Global Financial Literacy: The Haves and Have-Nots

A new survey by the S&P organization—the S&P Global FinLit Survey—measured financial literacy across a wide spectrum of countries around the world. More than 150,000 randomly selected individuals in 140 countries were asked to answer five multiple-choice questions regarding investment diversification, the ability of income to stay on par with spending (or vice versa), interest payments and compounding investment returns. If individuals could correctly answer three out of the five questions, they were deemed to be financially literate.

So how did we do?

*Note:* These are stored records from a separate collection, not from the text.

/-- The Slot Buffer. `slots` lists the slots that are not FREE, by rising slot number; a slot it does not list is FREE
with the reset record. `mem` is the stacked DRAM: slot n holds addresses n × 65,536 up, and a byte it does not list has
no value (R88, log entry 8). -/
structure SlotBuffer where
  slots : List (Nat × SlotRecord)
  filling : Option Nat
  ring : List Nat
  queue : List Nat
  overrun : Bool
  quarters : List Bool
  mem : List Host.Cell
  deriving DecidableEq, Repr

/-- The Slot Buffer at power-on (R88). -/
def SlotBuffer.powerOn : SlotBuffer := ⟨[], none, [], [], false, [true, true, true, true], []⟩

/-! ### Extent Map -/

/-- An extent (R91). -/
structure Extent where
  first : Nat
  count : Nat
  used : Nat
  deriving DecidableEq, Repr

/-- A protect range (R99); CLIP NUMBER is present for LOCK only. -/
structure ProtectRange where
  first : Nat
  count : Nat
  origin : Origin
  clip : Option Nat
  deriving DecidableEq, Repr

/-- The Extent Map: the extent table, head first, and the sixteen places of the protect table. The cursor and the
remaining space are computed from the table (R91, R96). -/
structure ExtentMap where
  extents : List Extent
  protect : List (Option ProtectRange)
  deriving DecidableEq, Repr

/-- The Extent Map at power-on (R104). -/
def ExtentMap.powerOn : ExtentMap := ⟨[], List.replicate 16 none⟩

/-! ### Card Port -/

/-- The slot write in flight (chapter 7). -/
structure SlotWrite where
  slot : Option Nat
  position : Nat
  positionCount : Nat
  attempts : Nat
  blocksAnswered : Nat
  grade : Grade
  deriving DecidableEq, Repr

/-- What the Card Port waits for on the card bus (R106, R111 to R114). -/
inductive CardWait where
  | resetDone
  | identify
  | attachGrade (sent : Grade)
  | writeGrade
  | block
  | settled
  | stopped
  deriving DecidableEq, Repr

/-- An awaited card event and the deadline of its timer. -/
structure Awaited where
  what : CardWait
  deadline : Time
  deriving DecidableEq, Repr

/-- The last item the Card Port sent on the card bus (R106, R111, R112, R114). `writeBlocks` names the position, and
block 0 of the slot follows it. -/
inductive CardSend where
  | reset
  | identify
  | setGrade (grade : Grade)
  | writeBlocks (position count : Nat)
  | block (index : Nat)
  | stop
  deriving DecidableEq, Repr

/-- The Card Port. -/
structure CardPort where
  card : CardState
  rawDetect : Bool
  detect : Bool
  settle : Option Time
  capacity : Option Nat
  maxGrade : Option Grade
  setGrade : Nat
  gradeInUse : Option Grade
  writer : Writer
  write : Option SlotWrite
  wait : Option Awaited
  sent : Option CardSend
  supplyOn : Bool
  deriving DecidableEq, Repr

/-- The Card Port at power-on (R105, R119), with the card-detect line at the level given. -/
def CardPort.powerOn (cardPresent : Bool) : CardPort where
  card := .absent
  rawDetect := cardPresent
  detect := false
  settle := some (BitVec.ofNat 48 Config.settleTime)
  capacity := none
  maxGrade := none
  setGrade := 3
  gradeInUse := none
  writer := .stopped
  write := none
  wait := none
  sent := none
  supplyOn := true

/-! ### Clip Controller -/

/-- A clip record (R122), and whether its trailer has been formed (R132, log entry 23). -/
structure ClipRecord where
  number : Nat
  state : ClipState
  startTime : Time
  endReason : Option EndReason
  slotCount : Nat
  written : Nat
  dataDone : Bool
  startOffset : Option Nat
  noSyncStart : Bool
  locked : Bool
  lockPartial : Bool
  gapCount : Nat
  damagedSlots : Nat
  firstDamaged : Option Nat
  skippedRanges : Nat
  unlisted : Nat
  ranges : List (Nat × Nat)
  trailerPosition : Option Nat
  trailerFormed : Bool
  deriving DecidableEq, Repr

/-- A new clip record (R122). -/
def ClipRecord.fresh (number : Nat) (startTime : Time) (locked : Bool) : ClipRecord where
  number := number
  state := .opened
  startTime := startTime
  endReason := none
  slotCount := 0
  written := 0
  dataDone := false
  startOffset := none
  noSyncStart := false
  locked := locked
  lockPartial := false
  gapCount := 0
  damagedSlots := 0
  firstDamaged := none
  skippedRanges := 0
  unlisted := 0
  ranges := []
  trailerPosition := none
  trailerFormed := false

/-- The drain (R128). -/
structure Drain where
  clip : Nat
  deadline : Time
  deriving DecidableEq, Repr

/-- The RECORDER table (R138). -/
structure RecorderTable where
  prerollDepth : Nat
  clipSizeLimit : Nat
  drainTime : Nat
  busyTimeout : Nat
  lowMark : Nat
  deriving DecidableEq, Repr

/-- The power-on RECORDER table (R138). -/
def RecorderTable.powerOn : RecorderTable := ⟨128, 16384, 500, 250, 64⟩

/-- The Clip Controller; a next clip number of `none` is EXHAUSTED (R123). -/
structure ClipController where
  mode : Mode
  clips : List ClipRecord
  nextClip : Option Nat
  drain : Option Drain
  splitDue : Bool
  forcedSplitDue : Bool
  powerClose : Option PowerReason
  table : RecorderTable
  deriving DecidableEq, Repr

/-- The Clip Controller at power-on (R138, R139). -/
def ClipController.powerOn : ClipController := ⟨.idle, [], some 1, none, false, false, none, RecorderTable.powerOn⟩

/-! ### Charge Controller -/

/-- A row of the PROFILE table (R154). -/
structure ProfileRow where
  tLow : Int
  tHigh : Int
  current : Nat
  voltage : Nat
  deriving DecidableEq, Repr

/-- The PROFILE table; its rows are those up to ROW COUNT (R154). -/
structure ProfileTable where
  rows : List ProfileRow
  prechargeCurrent : Nat
  terminationCurrent : Nat
  prechargeTimer : Nat
  fastTimer : Nat
  vLow : Nat
  vCrit : Nat
  vCut : Nat
  deriving DecidableEq, Repr

/-- The power-on PROFILE table (R154). -/
def ProfileTable.powerOn : ProfileTable := ⟨[⟨0, 450, 500, 4200⟩], 100, 50, 60, 600, 3500, 3400, 3200⟩

/-- The Charge Controller. -/
structure ChargeController where
  state : ChargerState
  reason : Option ChargeReason
  switchClosed : Bool
  qualifyCount : Nat
  terminationCount : Nat
  prechargeCount : Nat
  fastCount : Nat
  inputLimit : Nat
  avail : Option Int
  target : Nat
  table : ProfileTable
  pendingTable : Option ProfileTable
  deriving DecidableEq, Repr

/-- The Charge Controller at power-on (R158). -/
def ChargeController.powerOn : ChargeController :=
  ⟨.noInput, some .removed, false, 0, 0, 0, 0, 500, none, 0, ProfileTable.powerOn, none⟩

/-! ### Supply Monitor -/

/-- The Supply Monitor, with part time (R176) and the microseconds left to the next completed sweep (R141; below 0
when a sweep is overdue). -/
structure SupplyMonitor where
  readings : Option Readings
  battery : BatteryLevel
  criticalCount : Nat
  die : DieLevel
  standby : StandbyState
  reason : Option StandbyReason
  wakeDeadline : Option Time
  partTime : Time
  sweepLeft : Int
  deriving DecidableEq, Repr

/-- The Supply Monitor at power-on (R141, R167). -/
def SupplyMonitor.powerOn : SupplyMonitor := ⟨none, .normal, 0, .normal, .active, none, none, 0, Config.sweepPeriod⟩

/-! ### The whole part -/

/-- The state of the part: its ten blocks, whether it has supply (R160), and the commands that are waiting. -/
structure State where
  powered : Bool
  me : MotionEngine
  wu : WindowUnit
  sp : SensorPort
  lp : LinkPort
  sb : SlotBuffer
  xm : ExtentMap
  cp : CardPort
  clc : ClipController
  chg : ChargeController
  smn : SupplyMonitor
  pending : List Instr
  deriving DecidableEq, Repr

/-- Every block at its power-on value (R22, R40, R55, R69, R88, R104, R119, R139, R158, R167, R172, R173, R175), with
the card-detect line at the level given and the queue given. -/
def State.powerOn (cardPresent : Bool) (pending : List Instr) : State where
  powered := true
  me := MotionEngine.powerOn
  wu := WindowUnit.powerOn
  sp := SensorPort.powerOn
  lp := LinkPort.powerOn
  sb := SlotBuffer.powerOn
  xm := ExtentMap.powerOn
  cp := CardPort.powerOn cardPresent
  clc := ClipController.powerOn
  chg := ChargeController.powerOn
  smn := SupplyMonitor.powerOn
  pending := pending

/-- The part right after power-on, no card in the socket (log entry 22), nothing waiting. -/
def State.reset : State := State.powerOn false []

/-- No step stops with a fault: the manual describes no condition that stops the part (INVENTORY.md, Faults). -/
inductive Fault where
  deriving DecidableEq, Repr

/-- Why a command has no meaning. -/
inductive Refusal where
  /-- Raised only by an arm of `exec` whose command has no meaning yet; safe. No arm raises it now. -/
  | notModelled (mnemonic : String)
  deriving DecidableEq, Repr

end Sys2Proof.Machine
end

Only 57% of the Americans surveyed were able to correctly answer three out of the five questions. That puts the U.S. in the upper echelon of nations overall, ranking number 14 behind Finland (#10), Australia (#9), Germany (#8), the Netherlands (#7), the UK (#6), Canada (#5), Israel (#4) and the three top-scoring countries: Sweden, Denmark and Norway—all Scandinavian, which probably means they cheat by actually including financial literacy in their regulator educational curriculum.

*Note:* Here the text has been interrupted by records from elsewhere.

-- ==== Sys2Proof/Machine/Card.lean ====
section
/-!
DEFINITION. The commands and events of the Card Port (chapter 7). An event that nothing waits for has no effect
(R107, R113; log entry 3).
-/
namespace Sys2Proof.Machine

/-! ### Card detect (R105) -/

/-- The raw line changes level, and the settle time starts again (R105). -/
def State.lineChange (s : State) : State :=
  s.setCard (fun c => { c with rawDetect := !c.rawDetect, settle := some (s.deadlineIn Config.settleTime) })

/-- The raw card-detect line changes level (R105). -/
def execDetectLineChange (s : State) : Host.Outcome State Fault Refusal := s.take State.lineChange

/-- Detect asserted: the settled level becomes present, and an ABSENT card is attached unless the part is in standby
(R105). -/
def State.assertDetect (s : State) : State :=
  let t := s.setCard (fun c => { c with detect := true, settle := none })
  if s.cp.card = .absent ∧ !s.inStandby then t.startAttach else t

/-- The line has held present for the settle time: the settle timer runs, the raw level is present, and the settled
one is not (R105). -/
def State.detectAsserts (s : State) : State :=
  match s.cp.settle with
  | some d => if s.cp.rawDetect ∧ !s.cp.detect then (s.reach d).assertDetect else s
  | none => s

/-- Detect asserted (R105). -/
def execDetectAsserted (s : State) : Host.Outcome State Fault Refusal := s.take State.detectAsserts

/-- Detect released: the settled level becomes not present, and a card that is not ABSENT is removed (R105, R107,
R117). -/
def State.releaseDetect (s : State) : State :=
  let t := s.setCard (fun c => { c with detect := false, settle := none })
  if s.cp.card = .absent then t else t.removeCard

/-- The line has held not present for the settle time (R105). -/
def State.detectReleases (s : State) : State :=
  match s.cp.settle with
  | some d => if !s.cp.rawDetect ∧ s.cp.detect then (s.reach d).releaseDetect else s
  | none => s

/-- Detect released (R105, R107, R117). -/
def execDetectReleased (s : State) : Host.Outcome State Fault Refusal := s.take State.detectReleases

/-! ### Attach (R106, R107) -/

/-- The 1 ms wait after RESET ends, and IDENTIFY is sent (R106, step 3). -/
def State.resetWaitEnds (s : State) : State :=
  if s.cp.awaits .resetDone then (s.reach s.cardDeadline).sendCard .identify .identify Config.answerWait else s

/-- The 1 ms wait after RESET ends (R106). -/
def execResetWaitExpiry (s : State) : Host.Outcome State Fault Refusal := s.take State.resetWaitEnds

/-- The IDENTIFY answer is checked (R106, R107). -/
def State.takeIdentify (s : State) (a : IdentifyAnswer) : State :=
  if s.cp.awaits .identify then (if identifyGood a then s.identified a else s.failAttach) else s

/-- The IDENTIFY answer arrives (R106, R107). -/
def execIdentifyAnswer (answer : IdentifyAnswer) (s : State) : Host.Outcome State Fault Refusal :=
  s.take (fun t => t.takeIdentify answer)

/-- The IDENTIFY answer timer expires (R107). -/
def State.identifyExpires (s : State) : State :=
  if s.cp.awaits .identify then (s.reach s.cardDeadline).failAttach else s

/-- The IDENTIFY answer timer expires (R107). -/
def execIdentifyTimeout (s : State) : Host.Outcome State Fault Refusal := s.take State.identifyExpires

/-- The grade of a slot write becomes the grade in use, and the head slot is taken (R111, steps 2 and 3). -/
def State.gradeSet (s : State) (ecc : EccRead) : State :=
  match s.cp.write with
  | some w => (s.setCard (fun c => { c with gradeInUse := some w.grade })).takeSlot w ecc
  | none => s

/-- The card answers SET GRADE: at an attach it becomes READY, in MAPPING the writer goes on (R106, R111). -/
def State.takeGradeAnswer (s : State) (ecc : EccRead) : State :=
  match s.cp.attachGrade with
  | some g => s.attached g
  | none => if s.cp.awaits .writeGrade then s.gradeSet ecc else s

/-- The card answers SET GRADE (R106, R111). -/
def execSetGradeAnswer (ecc : EccRead) (s : State) : Host.Outcome State Fault Refusal :=
  s.take (fun t => t.takeGradeAnswer ecc)

/-- The SET GRADE answer timer expires: a failed attach, or a card declared FAILED (R107, R111, R116). -/
def State.gradeExpires (s : State) : State :=
  match s.cp.attachGrade with
  | some _ => (s.reach s.cardDeadline).failAttach
  | none => if s.cp.awaits .writeGrade then (s.reach s.cardDeadline).declareFailed else s

/-- The SET GRADE answer timer expires (R107, R111). -/
def execSetGradeTimeout (s : State) : Host.Outcome State Fault Refusal := s.take State.gradeExpires

/-! ### The slot write (R110 to R115) -/

/-- A slot write starts where its three conditions hold (R110). -/
def State.writeStarts (s : State) (ecc : EccRead) : State := if s.writeCanStart then s.startWrite ecc else s

/-- A slot write starts (R110, R111; log entry 5). -/
def execSlotWriteStart (ecc : EccRead) (s : State) : Host.Outcome State Fault Refusal :=
  s.take (fun t => t.writeStarts ecc)

/-- The card answers the block sent (R112). -/
def State.takeBlockAnswer (s : State) (result : BlockResult) (ecc : EccRead) : State :=
  match s.cp.awaits .block, s.cp.write with
  | true, some w =>
    match result with
    | .accepted => s.blockAccepted w ecc
    | .checkError => s.failAttempt
    | .writeError => s.failAttempt
  | _, _ => s

/-- The card answers a block (R112, R114). -/
def execBlockAnswer (result : BlockResult) (ecc : EccRead) (s : State) : Host.Outcome State Fault Refusal :=
  s.take (fun t => t.takeBlockAnswer result ecc)

/-- A block's answer does not come in time (R112, R114). -/
def State.blockExpires (s : State) : State :=
  if s.cp.awaits .block then (s.reach s.cardDeadline).failAttempt else s

/-- A block's answer does not come within the BUSY TIMEOUT (R112). -/
def execBlockAnswerTimeout (s : State) : Host.Outcome State Fault Refusal := s.take State.blockExpires

/-- The busy timer in SETTLING expires: the attempt fails (R113, R114). -/
def State.busyExpires (s : State) : State :=
  if s.cp.awaits .settled then (s.reach s.cardDeadline).failAttempt else s

/-- The busy timer in SETTLING expires (R113). -/
def execBusyTimerExpiry (s : State) : Host.Outcome State Fault Refusal := s.take State.busyExpires

/-- A slot write succeeds; a trailer's completion can end a power close (R113, R134, step 5). -/
def State.finishWrite (s : State) (w : SlotWrite) : State :=
  if (s.sb.slot (w.slot.getD 0)).trailer then (s.writeSucceeds w).endPowerClose else s.writeSucceeds w

/-- The card reports ready: in SETTLING the write succeeds, after STOP the next step is decided (R113, R114). A report
raised before STOP reached the card and taken behind the busy timer's deadline is ignored (R113; log entry 36). -/
def State.takeReady (s : State) (moment : ReportMoment) (ecc : EccRead) : State :=
  match s.cp.write with
  | some w =>
    if s.cp.awaits .settled then s.finishWrite w
    else if s.cp.awaits .stopped ∧ moment = .afterStop then s.afterStop w ecc
    else s
  | none => s

/-- The card reports ready (R113, R114). -/
def execReadyReport (report : ReadyReport) (s : State) : Host.Outcome State Fault Refusal :=
  s.take (fun t => t.takeReady report.moment report.ecc)

/-- The card does not report ready in time after STOP: it is declared FAILED (R114, R116). -/
def State.stopExpires (s : State) : State :=
  if s.cp.awaits .stopped then (s.reach s.cardDeadline).declareFailed else s

/-- The wait after STOP expires (R114, R116). -/
def execStopTimeout (s : State) : Host.Outcome State Fault Refusal := s.take State.stopExpires

/-! ### SET CARD GRADE (R108) -/

/-- SET CARD GRADE clamps its value to 0 to 3 and makes it the set grade (R108). -/
def State.setCardGrade (s : State) (v : Nat) : State × CommandResult :=
  (s.setCard (fun c => { c with setGrade := clampNat 0 3 v }), .done (.grade (clampNat 0 3 v)))

/-- SET CARD GRADE, code 0x0C: value (1) (R108). -/
def execSetCardGrade (tag : Byte) (params : List Byte) (s : State) : Host.Outcome State Fault Refusal :=
  s.take (fun t => t.control tag 0x0C (decide (params.length = 1)) false (fun u => u.setCardGrade (beNat params)))

end Sys2Proof.Machine
end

Not surprisingly, poorer countries tended to be less financially literate, and the survey found wide discrepancies between adults living in the richest 60% of households in each country vs. those in the poorest 40%. For instance, the U.S. saw a disparity of 64% literate (wealthiest households) vs. 47% (poorest). The conclusion: financial ignorance can carry an invisible lifetime cost.

Does that mean that U.S. policymakers will add a financial literacy curriculum to our nation’s high schools, as a way to increase the prosperity of our overall society? Let’s not hold our breath.